I think they were. My brother was quite theatrical, too, and they were baffled about where it came from. But I can't remember them for a moment expressing consternation about it. When I was younger, I did more singing than acting. Lots of singing in inappropriate clothes [laughs]. I went to a singing group and they dragged me willingly around all these competitions. I think they felt I was being channelled in the right direction because I was quite hyperactive. They were totally supportive.

What does your brother do now?

He's super-clever with computers and the media. I don't even understand what he does.

Are your own children [Maggie, three, and Nancy, one] latent performers?

I'm slightly dreading it, to be honest, because I've done well – touch wood. I'm really lucky to work as much as I do and my husband is successful in the same industry and I dread it because we are not reflective of most people in this profession. There are hardly any parts and a lot of actors and so many people don't work and struggle really hard to keep going.

Your husband, Roger Michell, is an acclaimed film, TV and theatre director. Do you give each other honest critiques of your work?

I totally welcome Roger's – and I'm using inverted commas here – "notes". I'm not an overly sensitive person. I don't get offended if someone comes up to me in Waitrose – for some reason, it's Waitrose in particular – and says: "Oh, I saw you in Cabaret. I hated it. You weren't very good." It doesn't bother me. I think: "OK, that's your opinion and, yeah, maybe I wasn't very good." Rog is one of the best directors I've ever worked with. So if I'm doing a play, he will come to the preview and tell me what he thinks. As I value him as an artist, I'd be dumb not to take it on board.

What's your favourite film of his?

My favourite is The Mother. I love his darkly comic work. I love Venus as well. He also does amazing theatre.

Not Notting Hill then?

[chuckles] Notting Hill is not really my kind of film. I find it arse-achingly middle class.

Your husband is some years older than you and has two grown-up children. What's it like being a stepmother?

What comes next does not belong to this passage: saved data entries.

theorem execBlindBringup_core (x : LaneRun) (s : State) : ∀ t, execBlindBringup x s = .next t → t.core =
    s.core := by
  intro t h; unfold execBlindBringup at h; split at h
  · cases h; try dsimp only
    repeat' (first | (simp; done) | split)
  · cases h

theorem execLosClear_core (n : Lane) (r : BringUp) (s : State) : ∀ t, execLosClear n r s = .next t → t.core = s.core := by
  intro t h; unfold execLosClear at h; split at h
  · cases h; dsimp only
    repeat' (first | (simp; done) | split)
  · cases h

theorem execLos_core (n : Lane) (s : State) : ∀ t, execLos n s = .next t → t.core = s.core := by
  rintro t ⟨⟩; simp

@[simp] theorem State.loseLock_core (s : State) (n : Nat) : (State.loseLock s n).core = s.core := by
  unfold State.loseLock; try dsimp only
  repeat' (first | (simp; done) | split)

theorem execLol_core (n : Lane) (s : State) : ∀ t, execLol n s = .next t → t.core = s.core := by
  rintro t ⟨⟩; simp

@[simp] theorem State.judgeFom_core (s : State) (n fom : Nat) : (State.judgeFom s n fom).core = s.core := by
  unfold State.judgeFom; try dsimp only
  repeat' (first | (simp; done) | split)

theorem execFomMeasure_core (n : Lane) (eye : Eye) (s : State) : ∀ t, execFomMeasure n eye s = .next t → t.core =
    s.core := by
  intro t h; unfold execFomMeasure at h; split at h
  · cases h; try dsimp only
    repeat' (first | (simp; done) | split)
  · cases h

@[simp] theorem State.adapt_core (s : State) (n f fMinus fPlus : Nat) : (State.adapt s n f fMinus fPlus).core = s.core
    := by
  unfold State.adapt; try dsimp only
  repeat' (first | (simp; done) | split)

theorem execAdaptCycle_core (n : Lane) (eye eyeMinus eyePlus : Eye) (s : State) : ∀ t, execAdaptCycle n eye eyeMinus
    eyePlus s = .next t → t.core = s.core := by
  intro t h; unfold execAdaptCycle at h; split at h
  · cases h; try dsimp only
    repeat' (first | (simp; done) | split)
  · cases h

theorem execCtleManualStep_core (n : Lane) (s : State) : ∀ t, execCtleManualStep n s = .next t → t.core = s.core := by
  rintro t ⟨⟩; simp

@[simp] theorem State.laneCfgWrite_core (s : State) (n : Nat) (data : W32) (be : BitVec 4) :
    (State.laneCfgWrite s n data be).st.core = s.core := by
  unfold State.laneCfgWrite; simp

theorem execRetrain_core (lane : Lane) (n : Lane) (data : W32) (be : BitVec 4) (s : State)
    : ∀ t, execRetrain lane n data be s = .next t → t.core = s.core := by
  rintro t ⟨⟩; simp

@[simp] theorem State.prbsStretch_core (s : State) (n : Nat) (bs : List Bool) : (State.prbsStretch s n bs).core =
    s.core := by
  show (State.eventIf _ _ _ _).core = s.core
  simp

@[simp] theorem State.prbsLane_core (s : State) (n : Nat) (old v : W32) (inj : Bool) : (State.prbsLane s n old v
    inj).core = s.core := by
  unfold State.prbsLane; try dsimp only
  repeat' (first | (simp; done) | split)

@[simp] theorem State.prbsWrite_core (s : State) (req : Nat) (data : W32) (be : BitVec 4) :
    (State.prbsWrite s req data be).st.core = s.core := by
  unfold State.prbsWrite; simp

theorem execPrbsPatternSet_core (lane : Lane) (data : W32) (be : BitVec 4) (s : State)
    : ∀ t, execPrbsPatternSet lane data be s = .next t → t.core = s.core := by
  rintro t ⟨⟩; simp

theorem execInjOne_core (lane : Lane) (data : W32) (be : BitVec 4) (s : State) : ∀ t, execInjOne lane data be s
    = .next t → t.core = s.core := by
  rintro t ⟨⟩; simp
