-- ==== Sys2Proof/Laws/CoreParts.lean ====
section
/-! SUPPORT. What leaves the core leaves each part of it; the operations that take an effect, and the memories of which the NVD is one. -/

namespace Sys2Proof.Machine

I don't think of myself as a stepmother because I don't feel I've mothered them. They're amazing and make me laugh. I get on very well with them because they're so funny and bright.

I read somewhere that you like a  dance-off…

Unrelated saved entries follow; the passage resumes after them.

theorem execScResync_nvdWf (lane : Lane) (req : W64) (dat : W64) (s : State) (hs : s.nvdWf = true)
    : ∀ t, execScResync lane req dat s = .next t → t.nvdWf = true := by
  intro t h; unfold execScResync at h; split at h
  · cases h; exact State.scRequest_nvdWf _ _ _ _ hs
  · cases h

end Sys2Proof.Machine
end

Oh I got totally misquoted saying I can dance like Rihanna. I can't! What I did say is that I enjoy a dance-off with my stepdaughter and her friends. In fact, it was my stepson's 21st birthday recently and I was waiting all evening for a dance-off but they're all at Cambridge and very sophisticated so it never happened.

You've played so many different and varied characters. Apart from in Waitrose, do people recognise you?

Never, ever. I went to a friend's recently and one of the guests said: "Oh, I don't really know who you are or what you do but the only decent telly I've seen recently is a series called Accused [the BBC anthology series directed by Jimmy McGovern] and I really liked the last episode which had a really good person in it." And my friend said: "That was Anna."

It's important to me because I've played lots of different things and it means I've managed to pull off lots of different characters.

What is the greatest piece of acting you've seen?

The work that has most inspired me is a film called The Arbor, with Monica Dolan. It's extraordinarily powerful. The acting is amazing.